Wir Freien Demokraten setzen uns dafür ein, dass EU-Recht gegen Diskriminierung auf Homophobie und andere Formen von Diskriminierung ausgeweitet wird. Weder für Mitgliedstaaten noch EU-Beitrittskandidatenländer darf es Ausnahmen in Bezug auf die Rechte von queeren Menschen geben. Wir sind dafür, dass Länder, die diese Rechte missachten, keine Gelder aus EU-Töpfen bekommen. Das wäre ein klares Signal an Ungarn, aber auch den Beitrittskandidaten Serbien. Außerdem muss sich die EU stärker für globale LSBTIQ-Rechte einsetzen – nicht nur mit Worten, sondern auch mit Taten. Wenn ein Land Gesetze erlässt, die gegen Menschenrechte verstoßen, muss die EU ihre Entwicklungszusammenarbeit mit diesen Ländern überdenken.

Schon seit Jahren gibt es die Diskussion, Entwicklungshilfe an die Einhaltung der Menschenrechte zu koppeln. Halten Sie dies für sinnvoll und umsetzbar? Wie schätzen Sie eine mögliche Mehrheit im Europäischem Parlament dafür ein? Wie kann die Entwicklungspolitik der EU menschenrechtsorientierter werden? Wie kann man erreichen, dass bei Strafverschärfungen gegen Homosexuelle die Entwicklungszusammenarbeit auf den Prüfstand gestellt wird und insbesondere die Budgethilfe gestrichen wird?

Wir bekennen uns zur Universalität der Menschenrechte als Grundlage einer freien Gesellschaft. Wir wollen eine EU, die entschieden gegen Menschenrechtsverletzungen, Unterdrückung und gruppenbezogene Feindlichkeit vorgeht, eine enge Zusammenarbeit mit den Menschenrechtsinstitutionen des Europarates, der Organisation für Sicherheit und Zusammenarbeit in Europa und den Vereinten Nationen pflegt und beim Schutz des Völkerrechts eine Vorreiterrolle einnimmt. Wir wollen, dass bei Strafverschärfungen gegen Lesben, Schwule, Bisexuelle, Trans-, Intersexuelle und queere Menschen die Entwicklungszusammenarbeit im Dialog mit NGOs vor Ort auf den Prüfstand gestellt und gegebenenfalls die Budgethilfe gestrichen sowie die Zusammenarbeit mit staatlichen Einrichtungen beendet wird. Das Parlament kann politischen Druck erzeugen, indem es die Kommission auffordert, bei Strafverschärfungen oder konkreten Menschenrechtsverletzungen aktiv zu werden, indem es entsprechende Resolutionen verabschiedet. So geschehen zuletzt im April letzten Jahres gegenüber Uganda.

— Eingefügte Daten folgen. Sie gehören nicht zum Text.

/-! ### Launches, gangs, deques -/

/-- A launch node whose record and kernel pass every check becomes a launch whose gangs wait, and one that breaks a rule ends with
error 1 (NODE_LAUNCH); GANG_PLACEMENT seats the next gang in ready order where it first fits, its fibres created with their
arguments at the entry, its scratch 0 and full; RESTORE_PLACEMENT seats a saved one, its fibres starting the restore routine in
the system handler, with the save block in %TADDR where the launch is deterministic, and one without fibres runs again at once (R39
to R41, R68, R136, R178, R306 to R309, R322). -/
def Obligations.LaunchesPlaceGangs : Prop := ∀ (s : State) (p n : Nat) (d : Node), p < s.parts.length →
  (∀ l, s.nodeReady p n d → d.kind = 0 → s.readLaunch p n d = .ok l → s.portsServe (.nodeLaunch p n) →
    ∃ t : State, exec (.nodeLaunch p n) s = .next t ∧ UpToHomes { s with launches := s.launches ++ [l], nextId := s.nextId + 1, parts := t.parts } t ∧
    t.node p n = some { d with phase := .dispatched }) ∧
  (s.nodeReady p n d → d.kind = 0 → s.readLaunch p n d = .error → s.portsServe (.nodeLaunch p n) →
    ∃ t, exec (.nodeLaunch p n) s = .next t ∧ UpToHomes (s.setNode p n { d with phase := .ended 1 0 }) t) ∧
  (∀ w k b, s.serving p = true → s.nextPlacement p = some (w, k, b) → w.gang.phase = .waiting →
    ∃ t g fs, exec (.gangPlacement p) s = .next t ∧ g ∈ t.gangs ∧ s.nextId ≤ g.id ∧ g.launch = w.launch.id ∧ g.cluster = k ∧ g.base = b ∧
      g.phase = .resident ∧ g.placedAt = s.time ∧ g.size = w.gang.size ∧ g.slots = w.gang.slots ∧
      t.fibres = s.fibres ++ fs ∧ fs.length = w.gang.size * w.gang.slots ∧
      (∀ f ∈ fs, f.gang = g.id ∧ f.preds = 0 ∧ f.ctl.pkt = w.gang.codeBase + BitVec.ofNat 64 (12 * w.launch.entry) ∧ f.ctl.slot = 0 ∧
        f.ctl.budget = 0x1000000 ∧ f.ctl.h = false ∧ f.ctl.v = false ∧
        f.regs = (if f.live then w.gang.args else List.replicate 8 0) ++ List.replicate (w.gang.regs - 8) 0) ∧
      ∀ i < w.gang.size, ∀ a, scratchKey (4 * k + b + i) (g.scratchBase.getD i 0) ≤ a →
        a < scratchKey (4 * k + b + i) (g.scratchBase.getD i 0) + w.gang.scratch → t.mem.byte a = 0 ∧ (g.scratchBase.getD i 0 % 8 = 0 → t.mem.full (a / 8) = true)) ∧
  (∀ w k b gid g, s.gang gid = some g → g.part = p → s.serving p = true → s.nextPlacement p = some (w, k, b) → w.gang = g → g.phase = .saved →
    let saved := fun (j : Nat) => j < s.fibres.length ∧ (s.fibre j).gang = gid ∧ g.savedLive.contains (s.fibre j).idx = true
    ((∃ j, saved j) → ∃ t h, exec (.restorePlacement gid) s = .next t ∧ t.gang gid = some h ∧ h.phase = .restoring ∧ h.cluster = k ∧
      h.base = b ∧
      (∀ j, saved j → let f := t.fibre j
        f.live = true ∧ f.ctl.pkt = (s.part p).syscode + 12 * (s.part p).restoreEntry ∧ f.ctl.slot = 0 ∧ f.ctl.h = true ∧
          f.ctl.v = true ∧ f.ctl.taddr = (if g.det then (s.handlers gid).saveBlock else 0)) ∧
      ∀ j, (s.fibre j).gang ≠ gid → t.fibre j = s.fibre j) ∧
    ((∀ j, ¬ saved j) → s.liveOf gid = [] → ∃ t h, exec (.restorePlacement gid) s = .next t ∧ t.gang gid = some h ∧ h.phase = .resident ∧
      h.cluster = k ∧ h.base = b ∧ ∀ j, (s.fibre j).gang ≠ gid → t.fibre j = s.fibre j))

/-- Pre-emption: PREEMPT_DECISION marks the victims it has save blocks for, and reserves what they free; PREEMPT_TRAP, once a
victim issues no more groups, withdraws its waits, and, once it has drained, sends every live fibre of it to the save routine with
class 0x40, its save block in %TADDR; a victim with no live fibre is saved at once (R171, R173, R311, R312). -/
def Obligations.PreemptionTakesVictims : Prop := ∀ (s : State),
  (∀ p w v, s.serving p = true → s.decision p = some (w, v) → v.length ≤ (s.freeBlocks p v.length).length →
    let ids := v.map (·.id)
    exec (.preemptDecision p) s = .next { s with gangs := s.gangs.map (fun g => if ids.contains g.id then
      { g with phase := .preempting, reservedFor := some w.me
               saveBlock := some (g.saveBlock.getD ((s.freeBlocks p v.length).getD (ids.idxOf g.id) 0)) } else g) }) ∧
  (∀ g, s.gang g.id = some g → g.phase = .preempting → s.issueStopped g = true →
    ∃ t, exec (.preemptTrap g.id) s = .next t ∧ t.gang g.id = some { g with phase := .draining } ∧
      (∀ a ∈ t.accesses, a.gang = g.id → a.withdrawable = false) ∧
      (∀ k, (t.fibre k).regs = (s.fibre k).regs ∧ (t.fibre k).preds = (s.fibre k).preds ∧ (t.fibre k).ctl.pc = (s.fibre k).ctl.pc)) ∧
  (∀ g, s.gang g.id = some g → g.phase = .draining → s.drained g = true → (∀ k ∈ s.liveOf g.id, (s.fibre k).ctl.v = false) →
    ∃ t h, exec (.preemptTrap g.id) s = .next t ∧ t.gang g.id = some h ∧
      h.phase = (if s.liveOf g.id = [] then .saved else .saving) ∧
      (∀ k ∈ s.liveOf g.id, let f := t.fibre k
        f.regs = (s.fibre k).regs ∧ f.preds = (s.fibre k).preds ∧ f.ctl.pkt = (s.handlers g.id).save ∧ f.ctl.slot = 0 ∧
          f.ctl.h = true ∧ f.ctl.v = true ∧ f.ctl.tcause = 0x40 ∧ f.ctl.taddr = (s.handlers g.id).saveBlock ∧
          f.ctl.shadow.regs = (List.range 8).map (s.fibre k).regN ∧ f.ctl.saving = true) ∧
      ∀ k, k ∉ s.liveOf g.id → t.fibre k = s.fibre k)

Stichwort queere Flüchtlinge. Sie kommen wieder verstärkt aus den Kriegsgebieten. Es gibt persönliche Übergriffe in Flüchtlingsunterkünften, viele haben schwere Traumatisierungen zu überwinden. Wie kann man erreichen, dass queere Menschen in der EU konsequent Asyl erhalten? Wo bleibt da die einheitliche Gesetzgebung? Wo liegt die Aufgabe beim Staat und wo bei der Community?

Bei der Reform des Gemeinsamen Europäischen Asylsystems, die bald im Europäischen Parlament abgestimmt werden muss, werden queere Menschen mitgedacht. Wenn ihnen in ihrem Heimatland Verfolgung oder ernsthafte Schädigung droht, haben sie Anspruch auf Asyl. Außerdem ist in der Asylverfahrensverordnung die Verfolgung von queeren Menschen eines der Kriterien für die Einordnung von Drittstaaten als sichere Herkunftsländer. In der Richtlinie über die Aufnahmebedingungen werden sie auch gesondert bedacht. Hier wird also auf eine einheitliche Gesetzgebung hingearbeitet. Ich ermutige die Community, den Gesetzgeber weiter auf LSBTIQ-feindliche Vorurteile und konkrete Missstände in der europäischen Asylgesetzgebung aufmerksam zu machen.